▶ **Required action**
Would you write out all of the entries below, exactly as they stand?
Data shown START
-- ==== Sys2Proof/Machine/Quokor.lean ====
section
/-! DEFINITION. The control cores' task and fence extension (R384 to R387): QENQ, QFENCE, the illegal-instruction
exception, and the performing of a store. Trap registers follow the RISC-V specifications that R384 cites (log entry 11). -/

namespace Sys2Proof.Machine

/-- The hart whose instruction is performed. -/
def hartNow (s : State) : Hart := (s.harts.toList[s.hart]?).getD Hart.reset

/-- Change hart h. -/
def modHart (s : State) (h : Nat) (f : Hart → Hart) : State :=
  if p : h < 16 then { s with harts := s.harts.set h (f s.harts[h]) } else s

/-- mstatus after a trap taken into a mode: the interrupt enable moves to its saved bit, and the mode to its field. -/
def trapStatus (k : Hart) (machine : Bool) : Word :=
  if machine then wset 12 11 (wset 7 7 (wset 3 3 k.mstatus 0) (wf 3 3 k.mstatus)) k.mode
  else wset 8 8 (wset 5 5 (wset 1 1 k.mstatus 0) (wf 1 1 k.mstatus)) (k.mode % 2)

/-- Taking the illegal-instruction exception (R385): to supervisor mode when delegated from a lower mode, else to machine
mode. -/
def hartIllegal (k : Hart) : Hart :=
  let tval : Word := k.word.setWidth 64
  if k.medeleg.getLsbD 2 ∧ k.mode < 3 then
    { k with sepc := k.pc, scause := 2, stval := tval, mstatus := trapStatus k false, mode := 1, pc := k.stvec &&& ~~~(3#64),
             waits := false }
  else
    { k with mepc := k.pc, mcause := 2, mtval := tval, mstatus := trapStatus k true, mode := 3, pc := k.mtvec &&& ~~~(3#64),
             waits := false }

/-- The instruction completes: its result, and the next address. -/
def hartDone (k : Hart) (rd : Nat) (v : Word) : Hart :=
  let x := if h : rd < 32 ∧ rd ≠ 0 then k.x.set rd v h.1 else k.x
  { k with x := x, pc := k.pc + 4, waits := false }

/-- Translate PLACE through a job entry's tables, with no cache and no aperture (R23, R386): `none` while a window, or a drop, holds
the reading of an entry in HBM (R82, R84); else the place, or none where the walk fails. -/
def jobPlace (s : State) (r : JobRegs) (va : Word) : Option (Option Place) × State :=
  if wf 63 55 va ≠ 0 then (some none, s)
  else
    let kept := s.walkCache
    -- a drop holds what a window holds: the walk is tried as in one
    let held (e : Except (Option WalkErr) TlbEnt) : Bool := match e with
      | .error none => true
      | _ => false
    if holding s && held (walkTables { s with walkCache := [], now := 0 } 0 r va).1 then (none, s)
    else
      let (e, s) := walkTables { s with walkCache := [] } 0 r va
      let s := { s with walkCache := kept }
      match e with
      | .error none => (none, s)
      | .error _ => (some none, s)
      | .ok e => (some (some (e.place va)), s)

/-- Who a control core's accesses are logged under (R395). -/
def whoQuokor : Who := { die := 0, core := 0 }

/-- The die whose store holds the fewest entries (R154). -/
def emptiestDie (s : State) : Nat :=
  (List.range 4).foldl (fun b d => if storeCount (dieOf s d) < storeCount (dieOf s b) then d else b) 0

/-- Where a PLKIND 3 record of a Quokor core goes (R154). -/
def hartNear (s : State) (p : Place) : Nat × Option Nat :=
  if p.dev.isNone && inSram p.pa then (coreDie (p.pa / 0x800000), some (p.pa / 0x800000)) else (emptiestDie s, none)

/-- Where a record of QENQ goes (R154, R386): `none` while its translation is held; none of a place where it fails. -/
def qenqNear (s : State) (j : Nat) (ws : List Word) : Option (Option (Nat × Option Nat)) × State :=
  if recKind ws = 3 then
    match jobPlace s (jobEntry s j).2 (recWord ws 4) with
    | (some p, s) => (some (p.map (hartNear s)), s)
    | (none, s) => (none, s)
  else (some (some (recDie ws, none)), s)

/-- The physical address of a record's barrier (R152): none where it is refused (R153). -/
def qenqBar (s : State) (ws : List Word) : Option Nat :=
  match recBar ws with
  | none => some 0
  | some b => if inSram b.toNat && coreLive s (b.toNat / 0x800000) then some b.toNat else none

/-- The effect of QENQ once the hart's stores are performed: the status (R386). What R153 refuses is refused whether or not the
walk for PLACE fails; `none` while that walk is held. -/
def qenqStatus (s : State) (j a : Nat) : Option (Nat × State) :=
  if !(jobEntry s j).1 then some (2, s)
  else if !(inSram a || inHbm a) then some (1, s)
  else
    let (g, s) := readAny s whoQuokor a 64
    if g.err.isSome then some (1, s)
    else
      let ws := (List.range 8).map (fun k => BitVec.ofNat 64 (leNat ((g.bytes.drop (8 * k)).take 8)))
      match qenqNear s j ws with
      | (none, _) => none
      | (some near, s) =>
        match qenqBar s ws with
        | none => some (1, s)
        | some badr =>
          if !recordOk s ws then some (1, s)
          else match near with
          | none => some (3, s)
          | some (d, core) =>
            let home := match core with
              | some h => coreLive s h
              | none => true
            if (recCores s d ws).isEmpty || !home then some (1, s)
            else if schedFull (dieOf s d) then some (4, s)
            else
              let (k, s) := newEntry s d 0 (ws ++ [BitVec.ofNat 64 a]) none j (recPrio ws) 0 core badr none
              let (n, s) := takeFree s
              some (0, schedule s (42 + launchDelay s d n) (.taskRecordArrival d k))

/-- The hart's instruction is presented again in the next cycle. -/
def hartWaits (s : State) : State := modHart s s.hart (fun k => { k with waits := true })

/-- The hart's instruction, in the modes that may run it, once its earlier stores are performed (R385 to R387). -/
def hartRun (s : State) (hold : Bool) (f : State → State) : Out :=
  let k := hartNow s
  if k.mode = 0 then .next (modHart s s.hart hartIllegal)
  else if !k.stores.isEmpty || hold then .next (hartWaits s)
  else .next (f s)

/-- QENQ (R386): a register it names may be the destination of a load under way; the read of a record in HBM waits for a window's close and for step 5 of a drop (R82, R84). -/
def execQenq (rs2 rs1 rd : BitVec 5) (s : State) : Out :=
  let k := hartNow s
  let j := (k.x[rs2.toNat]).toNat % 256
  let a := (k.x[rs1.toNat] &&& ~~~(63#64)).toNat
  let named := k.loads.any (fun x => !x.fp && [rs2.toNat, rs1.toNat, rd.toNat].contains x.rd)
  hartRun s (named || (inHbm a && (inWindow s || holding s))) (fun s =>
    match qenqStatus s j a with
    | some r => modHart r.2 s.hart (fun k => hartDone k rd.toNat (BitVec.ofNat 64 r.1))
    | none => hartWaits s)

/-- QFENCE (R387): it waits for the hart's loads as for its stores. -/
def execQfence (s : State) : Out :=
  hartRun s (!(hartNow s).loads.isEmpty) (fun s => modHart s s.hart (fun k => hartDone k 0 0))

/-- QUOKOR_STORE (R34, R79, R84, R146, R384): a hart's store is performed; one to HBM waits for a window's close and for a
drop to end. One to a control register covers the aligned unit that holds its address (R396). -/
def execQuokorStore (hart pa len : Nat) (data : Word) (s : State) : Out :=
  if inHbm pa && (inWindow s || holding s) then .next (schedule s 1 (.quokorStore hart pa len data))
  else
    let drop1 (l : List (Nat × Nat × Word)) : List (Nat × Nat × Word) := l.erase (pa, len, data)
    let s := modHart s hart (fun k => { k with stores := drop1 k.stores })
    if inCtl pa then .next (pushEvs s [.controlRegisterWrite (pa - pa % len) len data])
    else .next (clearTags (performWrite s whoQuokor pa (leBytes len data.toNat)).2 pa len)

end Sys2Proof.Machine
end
Data shown END
▶ **Answer to this problem**
-- ==== Sys2Proof/Machine/Quokor.lean ====
section
/-! DEFINITION. The control cores' task and fence extension (R384 to R387): QENQ, QFENCE, the illegal-instruction
exception, and the performing of a store. Trap registers follow the RISC-V specifications that R384 cites (log entry 11). -/

namespace Sys2Proof.Machine

/-- The hart whose instruction is performed. -/
def hartNow (s : State) : Hart := (s.harts.toList[s.hart]?).getD Hart.reset

/-- Change hart h. -/
def modHart (s : State) (h : Nat) (f : Hart → Hart) : State :=
  if p : h < 16 then { s with harts := s.harts.set h (f s.harts[h]) } else s

/-- mstatus after a trap taken into a mode: the interrupt enable moves to its saved bit, and the mode to its field. -/
def trapStatus (k : Hart) (machine : Bool) : Word :=
  if machine then wset 12 11 (wset 7 7 (wset 3 3 k.mstatus 0) (wf 3 3 k.mstatus)) k.mode
  else wset 8 8 (wset 5 5 (wset 1 1 k.mstatus 0) (wf 1 1 k.mstatus)) (k.mode % 2)

/-- Taking the illegal-instruction exception (R385): to supervisor mode when delegated from a lower mode, else to machine
mode. -/
def hartIllegal (k : Hart) : Hart :=
  let tval : Word := k.word.setWidth 64
  if k.medeleg.getLsbD 2 ∧ k.mode < 3 then
    { k with sepc := k.pc, scause := 2, stval := tval, mstatus := trapStatus k false, mode := 1, pc := k.stvec &&& ~~~(3#64),
             waits := false }
  else
    { k with mepc := k.pc, mcause := 2, mtval := tval, mstatus := trapStatus k true, mode := 3, pc := k.mtvec &&& ~~~(3#64),
             waits := false }

/-- The instruction completes: its result, and the next address. -/
def hartDone (k : Hart) (rd : Nat) (v : Word) : Hart :=
  let x := if h : rd < 32 ∧ rd ≠ 0 then k.x.set rd v h.1 else k.x
  { k with x := x, pc := k.pc + 4, waits := false }

/-- Translate PLACE through a job entry's tables, with no cache and no aperture (R23, R386): `none` while a window, or a drop, holds
the reading of an entry in HBM (R82, R84); else the place, or none where the walk fails. -/
def jobPlace (s : State) (r : JobRegs) (va : Word) : Option (Option Place) × State :=
  if wf 63 55 va ≠ 0 then (some none, s)
  else
    let kept := s.walkCache
    -- a drop holds what a window holds: the walk is tried as in one
    let held (e : Except (Option WalkErr) TlbEnt) : Bool := match e with
      | .error none => true
      | _ => false
    if holding s && held (walkTables { s with walkCache := [], now := 0 } 0 r va).1 then (none, s)
    else
      let (e, s) := walkTables { s with walkCache := [] } 0 r va
      let s := { s with walkCache := kept }
      match e with
      | .error none => (none, s)
      | .error _ => (some none, s)
      | .ok e => (some (some (e.place va)), s)

/-- Who a control core's accesses are logged under (R395). -/
def whoQuokor : Who := { die := 0, core := 0 }

/-- The die whose store holds the fewest entries (R154). -/
def emptiestDie (s : State) : Nat :=
  (List.range 4).foldl (fun b d => if storeCount (dieOf s d) < storeCount (dieOf s b) then d else b) 0

/-- Where a PLKIND 3 record of a Quokor core goes (R154). -/
def hartNear (s : State) (p : Place) : Nat × Option Nat :=
  if p.dev.isNone && inSram p.pa then (coreDie (p.pa / 0x800000), some (p.pa / 0x800000)) else (emptiestDie s, none)

/-- Where a record of QENQ goes (R154, R386): `none` while its translation is held; none of a place where it fails. -/
def qenqNear (s : State) (j : Nat) (ws : List Word) : Option (Option (Nat × Option Nat)) × State :=
  if recKind ws = 3 then
    match jobPlace s (jobEntry s j).2 (recWord ws 4) with
    | (some p, s) => (some (p.map (hartNear s)), s)
    | (none, s) => (none, s)
  else (some (some (recDie ws, none)), s)

/-- The physical address of a record's barrier (R152): none where it is refused (R153). -/
def qenqBar (s : State) (ws : List Word) : Option Nat :=
  match recBar ws with
  | none => some 0
  | some b => if inSram b.toNat && coreLive s (b.toNat / 0x800000) then some b.toNat else none

/-- The effect of QENQ once the hart's stores are performed: the status (R386). What R153 refuses is refused whether or not the
walk for PLACE fails; `none` while that walk is held. -/
def qenqStatus (s : State) (j a : Nat) : Option (Nat × State) :=
  if !(jobEntry s j).1 then some (2, s)
  else if !(inSram a || inHbm a) then some (1, s)
  else
    let (g, s) := readAny s whoQuokor a 64
    if g.err.isSome then some (1, s)
    else
      let ws := (List.range 8).map (fun k => BitVec.ofNat 64 (leNat ((g.bytes.drop (8 * k)).take 8)))
      match qenqNear s j ws with
      | (none, _) => none
      | (some near, s) =>
        match qenqBar s ws with
        | none => some (1, s)
        | some badr =>
          if !recordOk s ws then some (1, s)
          else match near with
          | none => some (3, s)
          | some (d, core) =>
            let home := match core with
              | some h => coreLive s h
              | none => true
            if (recCores s d ws).isEmpty || !home then some (1, s)
            else if schedFull (dieOf s d) then some (4, s)
            else
              let (k, s) := newEntry s d 0 (ws ++ [BitVec.ofNat 64 a]) none j (recPrio ws) 0 core badr none
              let (n, s) := takeFree s
              some (0, schedule s (42 + launchDelay s d n) (.taskRecordArrival d k))

/-- The hart's instruction is presented again in the next cycle. -/
def hartWaits (s : State) : State := modHart s s.hart (fun k => { k with waits := true })

/-- The hart's instruction, in the modes that may run it, once its earlier stores are performed (R385 to R387). -/
def hartRun (s : State) (hold : Bool) (f : State → State) : Out :=
  let k := hartNow s
  if k.mode = 0 then .next (modHart s s.hart hartIllegal)
  else if !k.stores.isEmpty || hold then .next (hartWaits s)
  else .next (f s)

/-- QENQ (R386): a register it names may be the destination of a load under way; the read of a record in HBM waits for a window's close and for step 5 of a drop (R82, R84). -/
def execQenq (rs2 rs1 rd : BitVec 5) (s : State) : Out :=
  let k := hartNow s
  let j := (k.x[rs2.toNat]).toNat % 256
  let a := (k.x[rs1.toNat] &&& ~~~(63#64)).toNat
  let named := k.loads.any (fun x => !x.fp && [rs2.toNat, rs1.toNat, rd.toNat].contains x.rd)
  hartRun s (named || (inHbm a && (inWindow s || holding s))) (fun s =>
    match qenqStatus s j a with
    | some r => modHart r.2 s.hart (fun k => hartDone k rd.toNat (BitVec.ofNat 64 r.1))
    | none => hartWaits s)

/-- QFENCE (R387): it waits for the hart's loads as for its stores. -/
def execQfence (s : State) : Out :=
  hartRun s (!(hartNow s).loads.isEmpty) (fun s => modHart s s.hart (fun k => hartDone k 0 0))

/-- QUOKOR_STORE (R34, R79, R84, R146, R384): a hart's store is performed; one to HBM waits for a window's close and for a
drop to end. One to a control register covers the aligned unit that holds its address (R396). -/
def execQuokorStore (hart pa len : Nat) (data : Word) (s : State) : Out :=
  if inHbm pa && (inWindow s || holding s) then .next (schedule s 1 (.quokorStore hart pa len data))
  else
    let drop1 (l : List (Nat × Nat × Word)) : List (Nat × Nat × Word) := l.erase (pa, len, data)
    let s := modHart s hart (fun k => { k with stores := drop1 k.stores })
    if inCtl pa then .next (pushEvs s [.controlRegisterWrite (pa - pa % len) len data])
    else .next (clearTags (performWrite s whoQuokor pa (leBytes len data.toNat)).2 pa len)

end Sys2Proof.Machine
end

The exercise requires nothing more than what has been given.